Task brief: Lines to be reproduced exactly: the one that holds "with_reducible refine routeOut_keeps_eq" and all those after it through the end of the data. Include no others.

Excerpted records:
theorem opRoute_keeps (w : List Part) (a : Core) (x0 : Nat) (x1 : Core) (x2 : Nat) (x3 : Word) (x4 : Word)
    (hw : [.io, .rsRegs, .rsCnts, .rsPages, .fe, .queues, .ctxs, .sqs, .isr, .de, .lanes, .st, .mf, .cru, .sched, .tu, .shr, .strm, .pp, .pmu, .trc, .dbg, .free] ⊆ w) (h : SameBut w a x1) :
    SameBut w a (opRoute x0 x1 x2 x3 x4) := by
  refine SameBut.next ?_ hw h
  clear hw h
  unfold opRoute
  repeat' first
    | with_reducible exact SameBut.refl _ _
    | with_reducible assumption
    | (extract_lets +onlyGivenNames z; first | (refine SameBut.cut (x := z) ?_ (fun _ => ?_) <;> [(unfold z; clear z); clear_value z]) | clear_value z)
    | with_reducible refine SameBut.ite _ _ _ _ _ (fun _ => ?_) (fun _ => ?_)
    | with_reducible refine moveOn_keeps _ _ _ _ (by decide) ?_
    | with_reducible refine routeAccept_keeps _ _ _ _ _ _ _ _ _ (by decide) ?_
    | with_reducible refine cmdFault_keeps _ _ _ _ _ (by decide) ?_
    | with_reducible refine stallAt_keeps _ _ _ _ _ (by decide) ?_
    | split

theorem admitAgain_keeps (w : List Part) (a : Core) (c : Core) (sq op : Nat) (f : Core → Nat → Word → Word → Core)
    (hf : ∀ c q x y, SameBut w c (f c q x y)) (h : SameBut w a c) : SameBut w a (admitAgain c sq op f) := by
  unfold admitAgain
  extract_lets s
  split
  · exact SameBut.ite _ _ _ _ _ (fun _ => h.trans (hf _ _ _ _)) (fun _ => h)
  · exact h

theorem routeBind_keeps (w : List Part) (a : Core) (x0 : Core) (x1 : Nat) (x2 : List Word)
    (hw : [.shr] ⊆ w) (h : SameBut w a x0) :
    SameBut w a (routeBind x0 x1 x2) := by
  refine SameBut.next ?_ hw h
  clear hw h
  unfold routeBind
  repeat' first
    | with_reducible exact SameBut.refl _ _
    | with_reducible assumption
    | (extract_lets +onlyGivenNames z; first | (refine SameBut.cut (x := z) ?_ (fun _ => ?_) <;> [(unfold z; clear z); clear_value z]) | clear_value z)
    | with_reducible refine SameBut.ite _ _ _ _ _ (fun _ => ?_) (fun _ => ?_)
    | with_reducible refine modRoute_keeps _ _ _ _ _ (by decide) ?_
    | with_reducible refine modGroup_keeps _ _ _ _ _ (by decide) ?_

theorem routeWrite_keeps (w : List Part) (a : Core) (x0 : Core) (x1 : Route) (x2 : Nat) (x3 : Nat) (x4 : List Word)
    (hw : [.io, .shr, .pmu] ⊆ w) (h : SameBut w a x0) :
    SameBut w a (routeWrite x0 x1 x2 x3 x4) := by
  refine SameBut.next ?_ hw h
  clear hw h
  unfold routeWrite
  repeat' first
    | with_reducible exact SameBut.refl _ _
    | with_reducible assumption
    | (extract_lets +onlyGivenNames z; first | (refine SameBut.cut (x := z) ?_ (fun _ => ?_) <;> [(unfold z; clear z); clear_value z]) | clear_value z)
    | with_reducible refine SameBut.ite _ _ _ _ _ (fun _ => ?_) (fun _ => ?_)
    | with_reducible refine sendReq_keeps _ _ _ _ (by decide) ?_
    | with_reducible refine modRoute_keeps _ _ _ _ _ (by decide) ?_

theorem popAdd_keeps (w : List Part) (a : Core) (x0 : Core) (x1 : Route) (x2 : RouteOut)
    (hw : [.shr] ⊆ w) (h : SameBut w a x0) :
    SameBut w a (popAdd x0 x1 x2) := by
  refine SameBut.next ?_ hw h
  clear hw h
  unfold popAdd
  repeat' first
    | with_reducible exact SameBut.refl _ _
    | with_reducible assumption
    | (extract_lets +onlyGivenNames z; first | (refine SameBut.cut (x := z) ?_ (fun _ => ?_) <;> [(unfold z; clear z); clear_value z]) | clear_value z)
    | with_reducible refine SameBut.ite _ _ _ _ _ (fun _ => ?_) (fun _ => ?_)
    | with_reducible refine SameBut.fold _ _ _ _ _ (fun _ _ => ?_) ?_
    | with_reducible refine SameBut.set_shr _ _ _ _ (by decide) ?_

theorem routeCounts_keeps (w : List Part) (a : Core) (x0 : Core) (x1 : Route) (x2 : RouteOut) (x3 : Nat)
    (hw : [.rsCnts, .pmu] ⊆ w) (h : SameBut w a x0) :
    SameBut w a (routeCounts x0 x1 x2 x3) := by
  refine SameBut.next ?_ hw h
  clear hw h
  unfold routeCounts
  repeat' first
    | with_reducible exact SameBut.refl _ _
    | with_reducible assumption
    | (extract_lets +onlyGivenNames z; first | (refine SameBut.cut (x := z) ?_ (fun _ => ?_) <;> [(unfold z; clear z); clear_value z]) | clear_value z)
    | with_reducible refine pmuEv_keeps _ _ _ _ _ _ (by decide) ?_
    | with_reducible refine cntAdd_keeps _ _ _ _ _ _ (by decide) ?_

theorem routeTables_keeps (w : List Part) (a : Core) (x0 : Core) (x1 : Route) (x2 : RouteEnv) (x3 : RouteOut) (x4 : Nat)
    (hw : [.io, .shr, .pmu, .free] ⊆ w) (h : SameBut w a x0) :
    SameBut w a (routeTables x0 x1 x2 x3 x4) := by
  refine SameBut.next ?_ hw h
  clear hw h
  unfold routeTables
  repeat' first
    | with_reducible exact SameBut.refl _ _
    | with_reducible assumption
    | (extract_lets +onlyGivenNames z; first | (refine SameBut.cut (x := z) ?_ (fun _ => ?_) <;> [(unfold z; clear z); clear_value z]) | (refine SameBut.cut (x := z.2) ?_ (fun _ => ?_) <;> [(unfold z; clear z); clear_value z]) | (refine SameBut.cut (x := z.1) ?_ (fun _ => ?_) <;> [(unfold z; clear z); clear_value z]) | clear_value z)
    | with_reducible refine routeWrite_keeps _ _ _ _ _ _ _ (by decide) ?_
    | with_reducible refine modRoute_keeps _ _ _ _ _ (by decide) ?_
    | with_reducible refine recvEntries_keeps _ _ _ _ _ _ _ (by decide) ?_
    | with_reducible refine recvEntries_keeps_eq _ _ _ _ _ _ _ _ _ ‹_› (by decide) ?_

theorem routeRun_keeps (w : List Part) (a : Core) (x0 : Core) (x1 : Nat) (x2 : List Word)
    (hw : [.io, .rsRegs, .rsCnts, .rsPages, .fe, .queues, .ctxs, .sqs, .isr, .de, .lanes, .st, .mf, .cru, .sched, .tu, .shr, .strm, .pp, .pmu, .trc, .free] ⊆ w) (h : SameBut w a x0) :
    SameBut w a (routeRun x0 x1 x2) := by
  refine SameBut.next ?_ hw h
  clear hw h
  unfold routeRun
  repeat' first
    | with_reducible exact SameBut.refl _ _
    | with_reducible assumption
    | (extract_lets +onlyGivenNames z; first | (refine SameBut.cut (x := z) ?_ (fun _ => ?_) <;> [(unfold z; clear z); clear_value z]) | (refine SameBut.cut (x := z.2) ?_ (fun _ => ?_) <;> [(unfold z; clear z); clear_value z]) | (refine SameBut.cut (x := z.1) ?_ (fun _ => ?_) <;> [(unfold z; clear z); clear_value z]) | clear_value z)
    | with_reducible refine SameBut.ite _ _ _ _ _ (fun _ => ?_) (fun _ => ?_)
    | with_reducible refine routeCounts_keeps _ _ _ _ _ _ (by decide) ?_
    | with_reducible refine routeFault_keeps _ _ _ _ _ _ (by decide) ?_
    | with_reducible refine routeTables_keeps _ _ _ _ _ _ _ (by decide) ?_
    | with_reducible refine popAdd_keeps _ _ _ _ _ (by decide) ?_
    | with_reducible refine routeOut_keeps _ _ _ _ _ _ _ _ (by decide) ?_
    | with_reducible refine routeOut_keeps_eq _ _ _ _ _ _ _ _ _ _ ‹_› (by decide) ?_
    | split

theorem routeAdvance_keeps (w : List Part) (a : Core) (x0 : Core) (x1 : Nat)
    (hw : [.io, .rsRegs, .rsCnts, .rsPages, .fe, .queues, .ctxs, .sqs, .isr, .de, .lanes, .st, .mf, .cru, .sched, .tu, .shr, .strm, .pp, .pmu, .trc, .free] ⊆ w) (h : SameBut w a x0) :
    SameBut w a (routeAdvance x0 x1) := by
  refine SameBut.next ?_ hw h
  clear hw h
  unfold routeAdvance
  repeat' first
    | with_reducible exact SameBut.refl _ _
    | with_reducible assumption
    | with_reducible refine SameBut.ite _ _ _ _ _ (fun _ => ?_) (fun _ => ?_)
    | with_reducible refine mpRead_keeps _ _ _ _ _ _ _ (by decide) ?_
    | with_reducible refine routeRun_keeps _ _ _ _ _ (by decide) ?_
    | split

Exercise output:
    | with_reducible refine routeOut_keeps_eq _ _ _ _ _ _ _ _ _ _ ‹_› (by decide) ?_
    | split

theorem routeAdvance_keeps (w : List Part) (a : Core) (x0 : Core) (x1 : Nat)
    (hw : [.io, .rsRegs, .rsCnts, .rsPages, .fe, .queues, .ctxs, .sqs, .isr, .de, .lanes, .st, .mf, .cru, .sched, .tu, .shr, .strm, .pp, .pmu, .trc, .free] ⊆ w) (h : SameBut w a x0) :
    SameBut w a (routeAdvance x0 x1) := by
  refine SameBut.next ?_ hw h
  clear hw h
  unfold routeAdvance
  repeat' first
    | with_reducible exact SameBut.refl _ _
    | with_reducible assumption
    | with_reducible refine SameBut.ite _ _ _ _ _ (fun _ => ?_) (fun _ => ?_)
    | with_reducible refine mpRead_keeps _ _ _ _ _ _ _ (by decide) ?_
    | with_reducible refine routeRun_keeps _ _ _ _ _ (by decide) ?_
    | split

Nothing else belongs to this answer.